MLA for Halifax Citadel
- In office 1998–1999
- Preceded by: Ed Kinley
- Succeeded by: Jane Purves

Personal details
- Born: 1944 (age 81–82)
- Party: NDP

= Peter Delefes =

Canadian politician

Peter Delefes is a Canadian politician. He represented the electoral district of Halifax Citadel in the Nova Scotia House of Assembly from 1998 to 1999 as a member of the Nova Scotia New Democratic Party.

Delefes is a life-long resident of the South End neighbourhood of Halifax, Nova Scotia. A graduate of Dalhousie University, Delefes is a retired school principal. He was an active member of the Nova Scotia Teachers Union, serving as president of the Halifax Local. He also served as President of the Heritage Trust of Nova Scotia.

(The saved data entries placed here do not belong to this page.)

theorem touches_doAt {g : ℕ} {s : State} : Touches [.seqs, .log, .slots, .regs, .force, .prb, .drv, .flux, .outs, .pair, .ce,
    .time, .therm, .bias, .wits, .rings, .host, .fabric, .safePend, .life, .lbReq, .lbWaited, .lbResume, .armAfter] s (doAt g
    s) := by
  unfold doAt
  exact .mono (touches_issueRow (fun _ _ _ => (show Touches [.seqs, .log, .slots, .regs, .force, .prb, .drv, .flux, .outs,
      .pair, .ce, .time, .therm, .bias, .wits, .rings, .host, .fabric, .safePend, .life, .lbReq, .lbWaited, .lbResume,
      .armAfter] _ _ by
      split
      · exact .mono (touches_goOn.after touches_setCursor)
      · exact .mono (touches_goOn.after touches_setCursor)
      · exact .mono (touches_withWord1 (fun _ _ => touches_second (fun _ => touches_goOn.after touches_setCursor)))
      · exact .mono touches_faultHere)))

theorem touches_doFence {g : ℕ} {s : State} : Touches [.seqs, .log, .slots, .regs, .force, .prb, .drv, .flux, .outs, .pair, .ce,
    .time, .therm, .bias, .wits, .rings, .host, .fabric, .safePend, .life, .lbReq, .lbWaited, .lbResume, .armAfter] s (doFence g
    s) := by
  unfold doFence
  exact .mono (touches_issueRow (fun _ _ _ => touches_modSeq))

theorem touches_doFenceComplete {g : ℕ} {s : State} : Touches [.seqs] s (doFenceComplete g s) := by
  unfold doFenceComplete
  split
  · exact .mono (.ite touches_completeAt (.refl _))
  · exact .mono (.refl _)

theorem touches_syncIssue {b : ℕ} {x : Tick} {g : ℕ} {s : State} : Touches [.seqs, .barriers, .regs, .log, .ports] s (syncIssue
    b x g s) := by
  unfold syncIssue
  exact .mono (touches_barArrive.after touches_modSeq)

theorem touches_doSync {g : ℕ} {s : State} : Touches [.seqs, .barriers, .regs, .log, .ports, .slots, .force, .prb, .drv, .flux,
    .outs, .pair, .ce, .time, .therm, .bias, .wits, .rings, .host, .fabric, .safePend, .life, .lbReq, .lbWaited, .lbResume,
    .armAfter] s (doSync g s) := by
  unfold doSync
  split
  · exact .mono (.ite touches_syncIssue (.refl _))
  · exact .mono (touches_issueRow (fun _ _ _ => .ite touches_syncIssue touches_modSeq))

theorem touches_doEvwait {g : ℕ} {s : State} : Touches [.seqs, .log, .slots, .regs, .force, .prb, .drv, .flux, .outs, .pair,
    .ce, .time, .therm, .bias, .wits, .rings, .host, .fabric, .safePend, .life, .lbReq, .lbWaited, .lbResume, .armAfter] s
    (doEvwait g s) := by
  unfold doEvwait
  exact .mono (touches_issueRow (fun _ _ _ => (Touches.ite touches_evComplete (.refl _)).after touches_modSeq))

theorem touches_doEvwaitDeadline {g : ℕ} {s : State} : Touches [.seqs] s (doEvwaitDeadline g s) := by
  unfold doEvwaitDeadline
  split
  · exact .mono (.ite (touches_completeAt.after touches_modSeq) (.refl _))
  · exact .mono (.refl _)

theorem touches_actionRow {op g : ℕ} {act : W40 → Tick → State → State} {s : State} (h : ∀ v e s, Touches K s (act v e s)) :
    Touches ([.seqs, .log, .slots, .regs, .force, .prb, .drv, .flux, .outs, .pair, .ce, .time, .therm, .bias, .wits, .rings, .host,
    .fabric, .safePend, .life, .lbReq, .lbWaited, .lbResume, .armAfter] ++ K) s (actionRow op g act s) := by
  refine (touches_issueRow (K := [.seqs] ++ K) fun v e s => ?_).mono fun f hf => ?_
  · dsimp only
    split
    · exact .left (.mono (.refl _))
    · exact (h _ _ _).after touches_modSeq
  · simp only [List.mem_append] at hf ⊢
    rcases hf with hf | hf | hf
    · exact .inl hf
    · exact .inl (by revert f; decide)
    · exact .inr hf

Delefes attempted to enter provincial politics in 1997, but lost to Liberal Ed Kinley by 165 votes in a byelection for the Halifax Citadel riding. He ran again in 1998, and appeared to defeat Kinley by 125 votes on election night, however, there was some confusion over the calculation of poll results and the margin of victory was reduced to 40 when official results were announced. A judicial recount was held on April 14, and Delefes was officially declared elected by 37 votes.

In the 1999 election, Delefes and Kinley ran against each other for the third time in 19 months, but Progressive Conservative Jane Purves won the seat, defeating Delefes by 434 votes. Delefes tried to regain the seat in the 2003 election, but both he and Purves were defeated by Liberal leader Danny Graham.